─── DATASET RECORDS ───

-- ==== Sys2Proof/Certificates/Slice0/Obligations.lean ====
section
/-!
DEFINITION. The statements for the provers, and first the words they are said in, written from the rules of `spec/`. Every
statement about every state also speaks of every size of MEM and every contents of MEM (`spec/00_scope.md` rule R6): both are
fields of the state.
-/

namespace Sys2Proof.Claims

open Sys2Proof.Machine

/-! ### Words for errors and for element types -/

/-- The command ends in the error with this code and changes nothing else (rules R281, R290). -/
abbrev Raises (i : Instr) (s : State) (code : Nat) : Prop :=
  exec i s = .next { s with
    err := BitVec.ofNat 32 code
    errinfo := encode i
    status := (s.status ||| 2#32) &&& ~~~1#32 }

/-- The word decodes to the command, and is the word the command has (rules R100, R108). -/
abbrev StandsFor (w : Word) (i : Instr) : Prop := decodeWord w = .ok i ∧ encode i = w

/-- `STATUS` after a command that completes (rule R35). -/
abbrev doneStatus (s : State) : Word := s.status ||| 1#32

/-- A row of the table of rule R74: `FLOAT`, `SIGNED`, the lowest and the highest `DEPTH`, the code and `K`. -/
structure TypeRow where
  float : Bool
  signed : Bool
  lowest : Nat
  highest : Nat
  code : Nat
  bytes : Nat
deriving DecidableEq, Repr

/-- The table of rule R74. -/
def typeRows : List TypeRow :=
  [ ⟨false, true, 1, 8, 0, 1⟩, ⟨false, false, 1, 8, 1, 1⟩, ⟨false, true, 9, 16, 2, 2⟩, ⟨false, false, 9, 16, 3, 2⟩,
    ⟨false, true, 17, 32, 4, 4⟩, ⟨false, false, 17, 32, 5, 4⟩, ⟨false, true, 33, 64, 6, 8⟩, ⟨false, false, 33, 64, 7, 8⟩,
    ⟨true, true, 32, 32, 8, 4⟩, ⟨true, true, 64, 64, 9, 8⟩ ]

/-- The row describes the slot. -/
abbrev TypeRow.describes (r : TypeRow) (d : Slot) : Prop :=
  d.isFloat = r.float ∧ d.signed = r.signed ∧ r.lowest ≤ d.depth ∧ d.depth ≤ r.highest

/-- No row describes the slot. -/
abbrev untyped (d : Slot) : Prop := ∀ r ∈ typeRows, ¬r.describes d

/-- The 64-bit pattern of an element that was read as `raw` (rule R133): sign-extended for int8 .. int64 (codes 0, 2, 4, 6),
zero-extended otherwise. -/
def pattern64 (r : TypeRow) (raw : Nat) : DWord :=
  if r.code = 0 ∨ r.code = 2 ∨ r.code = 4 ∨ r.code = 6 then (BitVec.ofNat (8 * r.bytes) raw).signExtend 64
  else BitVec.ofNat 64 raw

/-- `addr(c, x, y)` (rule R75). -/
abbrev sampleAddr (d : Slot) (x y : Int) : Int := d.base.toNat + x * d.bpp.toNat + y * d.bpr.toNat

/-- The element of `k` bytes at `a` lies in MEM (rule R77). -/
abbrev inside (s : State) (a : Int) (k : Nat) : Prop := 0 ≤ a ∧ a + k ≤ s.memSize

/-- The mirrored coordinate (rule R76), spelled out. -/
abbrev reflected (i n : Int) : Int := if i < 0 then -i else if i ≥ n then 2 * (n - 1) - i else i

/-- `mx` of rule R140. -/
abbrev mirroredX (s : State) (c : Nat) : Int := reflected s.x.toInt (s.slot c).width

/-- `my` of rule R140. -/
abbrev mirroredY (s : State) (c : Nat) : Int := reflected s.y.toInt (s.slot c).height

/-- Both mirrored coordinates lie in the component (rule R141). -/
abbrev mirrorInside (s : State) (c : Nat) : Prop :=
  (0 ≤ mirroredX s c ∧ mirroredX s c < (s.slot c).width) ∧ 0 ≤ mirroredY s c ∧ mirroredY s c < (s.slot c).height

/-- The address of the plain lookup `(X, Y)` in slot `c` (rule R132). -/
abbrev plainAddr (s : State) (c : Nat) : Int := sampleAddr (s.slot c) s.x.toInt s.y.toInt

/-- The address of the mirrored lookup in slot `c` (rule R142). -/
abbrev mirroredAddr (s : State) (c : Nat) : Int := sampleAddr (s.slot c) (mirroredX s c) (mirroredY s c)

/-! ### Words for the host's register interface -/

/-- The bits a host write to a register number keeps (rules R31, R32, R43, R44, R49, R54): 0 where the register is read-only,
write-only or not assigned. -/
def keptBits (num : Nat) : Nat :=
  if num = 0x04 then 1
  else if num = 0x08 ∨ num = 0x09 then 0xFFFFFFFF
  else if num = 0x0A then 0xFFFFFFFFFFFFFFFF
  else if num = 0x10 ∨ num = 0x11 then 0xFFFFFFFF
  else if num = 0x12 then 0xFFFF
  else if 0x20 ≤ num ∧ num < 0x40 then
    if num % 8 = 5 then 0xFFFF07FF else if num % 8 < 5 then 0xFFFFFFFF else 0
  else if 0x40 ≤ num ∧ num < 0x44 then 0xFFFFFFFF
  else 0

/-! ### Words for the conversion commands -/

/-- `K` of an element type that exists (rule R74), by `DEPTH`. -/
def bytesOf (depth : Nat) : Nat := if depth ≤ 8 then 1 else if depth ≤ 16 then 2 else if depth ≤ 32 then 4 else 8

/-- An output component: its descriptor's fields (rule R164) and the value of each of its samples. -/
structure Comp where
  w : Nat
  h : Nat
  depth : Nat
  signed : Bool
  float : Bool
  subX : Nat
  subY : Nat
  sample : Int → Int → Int

/-- `FP(c)` (rule R83). -/
abbrev inputRange (d : Slot) : Nat × Nat :=
  (d.base.toNat, d.base.toNat + (d.height - 1) * d.bpr.toNat + (d.width - 1) * d.bpp.toNat + bytesOf d.depth)

/-- `FPN(i)` (rule R165). -/
abbrev outputRange (s : State) (p : Comp × Nat) : Nat × Nat := (s.out p.2, s.out p.2 + p.1.w * p.1.h * bytesOf p.1.depth)

/-- Two half-open intervals share no byte (rule R165). -/
abbrev noSharedByte (f g : Nat × Nat) : Prop := ¬(f.1 < g.2 ∧ g.1 < f.2)

/-- Class V7 passes (rule R165). -/
abbrev BuffersFit (s : State) (ins : List Slot) (outs : List Comp) : Prop :=
  (∀ d ∈ ins, (inputRange d).2 ≤ s.memSize)
    ∧ ∀ p ∈ outs.zipIdx, p.1.w < 2 ^ 32 ∧ p.1.h < 2 ^ 32 ∧ p.1.w * bytesOf p.1.depth < 2 ^ 32
        ∧ (outputRange s p).2 ≤ s.memSize

/-- Class V8 passes (rule R165). -/
abbrev BuffersApart (s : State) (ins : List Slot) (outs : List Comp) : Prop :=
  (∀ p ∈ outs.zipIdx, ∀ d ∈ ins, noSharedByte (outputRange s p) (inputRange d))
    ∧ outs.zipIdx.Pairwise (fun p q => noSharedByte (outputRange s p) (outputRange s q))

/-- Slot `d` describes the packed buffer of output `n` (rule R164). -/
def describes (s : State) (d : Slot) (n : Nat) (c : Comp) : Prop :=
  d.base = s.outBase.get n ∧ d.bpp.toNat = bytesOf c.depth ∧ d.bpr.toNat = c.w * bytesOf c.depth
    ∧ d.width = c.w ∧ d.height = c.h ∧ d.depth = c.depth ∧ d.signed = c.signed ∧ d.isFloat = c.float
    ∧ d.own = true ∧ d.subX = c.subX ∧ d.subY = c.subY ∧ d.fmt &&& 0x0000F800#32 = 0#32

/-- The conversion command completes and leaves the new image (rules R160, R164, R166): every new descriptor and every sample of
every output; 0 in the slots the image does not use; the image registers; `DONE`; every byte of MEM outside the output buffers,
and every other register, unchanged. -/
def ConvertsTo (i : Instr) (s : State) (outs : List Comp) (imgW imgH : Nat) : Prop :=
  ∃ t, exec i s = .next t
    ∧ (∀ n c, outs[n]? = some c → describes s (t.slot n) n c
        ∧ ∀ x y : Nat, x < c.w → y < c.h → load t.mem (t.slot n) x y = c.sample x y)
    ∧ (∀ n, outs.length ≤ n → n < 4 → t.slot n = Slot.zero)
    ∧ t.imgDepth.toNat = outs.length ∧ t.imgW.toNat = imgW ∧ t.imgH.toNat = imgH
    ∧ t.status = doneStatus s
    ∧ (∀ a, (∀ p ∈ outs.zipIdx, ¬((outputRange s p).1 ≤ a ∧ a < (outputRange s p).2)) → memGet t.mem a = memGet s.mem a)
    ∧ { t with mem := s.mem, slots := s.slots, imgDepth := s.imgDepth, imgW := s.imgW, imgH := s.imgH, status := s.status } = s

/-- The phases of R, G1, G2, B of an arrangement code (rule R151). -/
def phasesOf (a : Nat) : List (Nat × Nat) :=
  if a = 0 then [(1, 0), (0, 0), (1, 1), (0, 1)]
  else if a = 1 then [(0, 0), (1, 0), (0, 1), (1, 1)]
  else if a = 2 then [(0, 1), (0, 0), (1, 1), (1, 0)]
  else [(1, 1), (1, 0), (0, 1), (0, 0)]

/-- The phases in raster order (rule R252). -/
def rasterPhases : List (Nat × Nat) := [(0, 0), (1, 0), (0, 1), (1, 1)]

/-- The phase of a coordinate (rule R17). -/
def coordPhase (x y : Int) : Nat × Nat := ((x % 2).toNat, (y % 2).toNat)

/-- The sample of input slot `c`. -/
abbrev inSample (s : State) (c : Nat) (x y : Int) : Int := load s.mem (s.slot c) x y

/-- A loaded sample as a layout command stores it (rule R251): unchanged, if it is a float's bit pattern or legal. Otherwise rules
R251 and R170 differ, and which of them holds is free (log entry 15). -/
def copiedValue (d : Slot) (v : Int) : Int :=
  if d.isFloat = true then v
  else if legal d.signed d.depth v then v
  else if Config.layoutKeepsIllegalSamples = true then v
  else wrap (Config.layoutLegalSample d.signed d.depth v) d.signed d.depth

/-- A component copied from the CFA image or planes, with C0's type (rule R251). -/
def copied (s : State) (w h subX : Nat) (f : Int → Int → Int) : Comp :=
  ⟨w, h, (s.slot 0).depth, (s.slot 0).signed, (s.slot 0).isFloat, subX, 1, fun x y => copiedValue (s.slot 0) (f x y)⟩

/-- The outputs of C2P and C2PS (rules R252, R253): plane `n` holds the samples of the `n`-th phase. -/
def planesOf (phases : List (Nat × Nat)) (s : State) : List Comp :=
  phases.map fun p =>
    copied s ((s.slot 0).width / 2) ((s.slot 0).height / 2) 1 (fun x y => inSample s 0 (2 * x + p.1) (2 * y + p.2))

/-- The output of P2C and P2CS (rules R255, R256): the sample of phase `n` of a cell comes from plane `n`. -/
def cfaOf (phases : List (Nat × Nat)) (s : State) : List Comp :=
  [copied s (2 * (s.slot 0).width) (2 * (s.slot 0).height) 1
    (fun x y => inSample s (phases.idxOf (coordPhase x y)) (x / 2) (y / 2))]

/-- The outputs of C2Y (rule R258). -/
def image422 (a : Nat) (s : State) : List Comp :=
  let at' (n : Nat) (i j : Int) : Int :=
    inSample s 0 (2 * i + ((phasesOf a).getD n (0, 0)).1) (2 * j + ((phasesOf a).getD n (0, 0)).2)
  [ copied s (s.slot 0).width ((s.slot 0).height / 2) 1 (fun x j => if x % 2 = 0 then at' 1 (x / 2) j else at' 2 (x / 2) j),
    copied s ((s.slot 0).width / 2) ((s.slot 0).height / 2) 2 (at' 0),
    copied s ((s.slot 0).width / 2) ((s.slot 0).height / 2) 2 (at' 3) ]

/-- The output of Y2C (rule R259). -/
def cfaOf422 (a : Nat) (s : State) : List Comp :=
  [copied s (s.slot 0).width (2 * (s.slot 0).height) 1
    (fun x y =>
      let n := (phasesOf a).idxOf (coordPhase x y)
      if n = 0 then inSample s 1 (x / 2) (y / 2)
      else if n = 1 then inSample s 0 (2 * (x / 2)) (y / 2)
      else if n = 2 then inSample s 0 (2 * (x / 2) + 1) (y / 2)
      else inSample s 2 (x / 2) (y / 2))]

/-- A CFA image in C0 that passes V2 and V3 (rules R224, R252). -/
abbrev CfaSizes (s : State) : Prop :=
  s.imgDepth.toNat = 1 ∧ (s.slot 0).width ≠ 0 ∧ (s.slot 0).height ≠ 0 ∧ (s.slot 0).width % 2 = 0 ∧ (s.slot 0).height % 2 = 0

/-- The slots `1 .. m - 1` have the sizes of C0, none of them 0, and `IMG_DEPTH` is `m` (V2 and V3 of rules R183, R255). -/
abbrev EqualSizes (s : State) (m : Nat) : Prop :=
  s.imgDepth.toNat = m ∧ (s.slot 0).width ≠ 0 ∧ (s.slot 0).height ≠ 0
    ∧ ∀ c < m, (s.slot c).width = (s.slot 0).width ∧ (s.slot c).height = (s.slot 0).height

/-- The slots `1 .. m - 1` have the `DEPTH`, `SIGNED` and `FLOAT` of C0 (V4 of rules R183, R255). -/
abbrev EqualFormats (s : State) (m : Nat) : Prop :=
  ∀ c < m, (s.slot c).depth = (s.slot 0).depth ∧ (s.slot c).signed = (s.slot 0).signed
    ∧ (s.slot c).isFloat = (s.slot 0).isFloat

/-- The sizes and the subsampling of a 4:2:2 image in C0 to C2 (rules R197, R259). -/
abbrev Shape422 (s : State) : Prop :=
  s.imgDepth.toNat = 3 ∧ (s.slot 0).width ≠ 0 ∧ (s.slot 0).height ≠ 0 ∧ (s.slot 0).width % 2 = 0
    ∧ (∀ c < 3, c ≠ 0 → (s.slot c).width = (s.slot 0).width / 2 ∧ (s.slot c).height = (s.slot 0).height
        ∧ (s.slot c).subX = 2 ∧ (s.slot c).subY = 1)
    ∧ (s.slot 0).subX = 1 ∧ (s.slot 0).subY = 1

/-- An integer luma or RGB depth a forward command accepts (V5 and V6 of rule R183). -/
abbrev ForwardDepth (s : State) : Prop := (s.slot 0).isFloat = false ∧ 1 ≤ (s.slot 0).depth ∧ (s.slot 0).depth ≤ 31

/-- The types an inverse command accepts (V4 to V6 of rule R183): an integer luma, and chroma of one bit more with `SIGNED = CS`. -/
abbrev InverseTypes (s : State) (m : Nat) : Prop :=
  (s.slot 0).isFloat = false ∧ 1 ≤ (s.slot 0).depth ∧ (s.slot 0).depth ≤ 31
    ∧ ∀ c < m, c ≠ 0 → (s.slot c).depth = (s.slot 0).depth + 1 ∧ (s.slot c).signed = s.cs ∧ (s.slot c).isFloat = false

/-- What a forward planar command accepts of the registers that describe its `m` input planes (rule R183). -/
abbrev ForwardInput (s : State) (m : Nat) : Prop := EqualSizes s m ∧ EqualFormats s m ∧ ForwardDepth s

/-- What an inverse planar command accepts of the registers that describe its `m` input planes (rule R183). -/
abbrev InverseInput (s : State) (m : Nat) : Prop := EqualSizes s m ∧ InverseTypes s m

/-- The bit depth `n` of the luma or the forward input (rule R180). -/
abbrev nOf (s : State) : Nat := (s.slot 0).depth

/-- The signedness of the luma or the forward input (rule R180). -/
abbrev sOf (s : State) : Bool := (s.slot 0).signed

/-- `off` (rule R181). -/
def offOf (s : State) (n : Nat) : Int := if s.cs then 0 else 2 ^ n

/-- A chroma sample with its offset removed (rule R181). -/
abbrev chromaIn (s : State) (c : Nat) (x y : Int) : Int := inSample s c x y - offOf s (nOf s)

/-- A luma output (rules R182, R184). -/
def lumaOut (s : State) (f : Int → Int → Int) : Comp :=
  ⟨(s.slot 0).width, (s.slot 0).height, nOf s, sOf s, false, 1, 1, fun x y => wrap (f x y) (sOf s) (nOf s)⟩

/-- A chroma or delta output, `1 / subX` as wide as C0 (rules R182, R184, R197). -/
def chromaOut (s : State) (subX : Nat) (f : Int → Int → Int) : Comp :=
  ⟨(s.slot 0).width / subX, (s.slot 0).height, nOf s + 1, s.cs, false, subX, 1,
    fun x y => wrap (f x y + offOf s (nOf s)) s.cs (nOf s + 1)⟩

/-- An output of an inverse command (rules R182, R184). -/
def restoredOut (s : State) (subX : Nat) (f : Int → Int → Int) : Comp :=
  ⟨(s.slot 0).width / subX, (s.slot 0).height, nOf s, sOf s, false, subX, 1, fun x y => clamp (f x y) (sOf s) (nOf s)⟩

/-- The outputs of RCT.F (rule R186). -/
def rctOuts (s : State) : List Comp :=
  [ lumaOut s (fun x y => asr (inSample s 0 x y + 2 * inSample s 1 x y + inSample s 2 x y) 2),
    chromaOut s 1 (fun x y => inSample s 2 x y - inSample s 1 x y),
    chromaOut s 1 (fun x y => inSample s 0 x y - inSample s 1 x y) ]

/-- The green of RCT.I and the green average of RCTD.I (rules R187, R190). -/
def rctGreen (s : State) (x y : Int) : Int := inSample s 0 x y - asr (chromaIn s 1 x y + chromaIn s 2 x y) 2

/-- The outputs of RCT.I (rule R187). -/
def rctBack (s : State) : List Comp :=
  [ restoredOut s 1 (fun x y => chromaIn s 2 x y + rctGreen s x y),
    restoredOut s 1 (rctGreen s),
    restoredOut s 1 (fun x y => chromaIn s 1 x y + rctGreen s x y) ]

/-- The green average of a forward command on four planes (rule R185). -/
def greenMean (s : State) (x y : Int) : Int := asr (inSample s 1 x y + inSample s 2 x y) 1

/-- The outputs of RCTD.F (rule R189). -/
def rctdOuts (s : State) : List Comp :=
  [ lumaOut s (fun x y => asr (inSample s 0 x y + 2 * greenMean s x y + inSample s 3 x y) 2),
    chromaOut s 1 (fun x y => inSample s 3 x y - greenMean s x y),
    chromaOut s 1 (fun x y => inSample s 0 x y - greenMean s x y),
    chromaOut s 1 (fun x y => inSample s 1 x y - inSample s 2 x y) ]

/-- The outputs of RCTD.I (rule R190). -/
def rctdBack (s : State) : List Comp :=
  [ restoredOut s 1 (fun x y => chromaIn s 2 x y + rctGreen s x y),
    restoredOut s 1 (fun x y => rctGreen s x y + chromaIn s 3 x y - asr (chromaIn s 3 x y) 1),
    restoredOut s 1 (fun x y => rctGreen s x y - asr (chromaIn s 3 x y) 1),
    restoredOut s 1 (fun x y => chromaIn s 1 x y + rctGreen s x y) ]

───

EXERCISE REQUIREMENTS → Filter the records for lines holding the string "zero". Copy each one.

WRITTEN REPLY →
zero-extended otherwise. -/
    ∧ (∀ n, outs.length ≤ n → n < 4 → t.slot n = Slot.zero)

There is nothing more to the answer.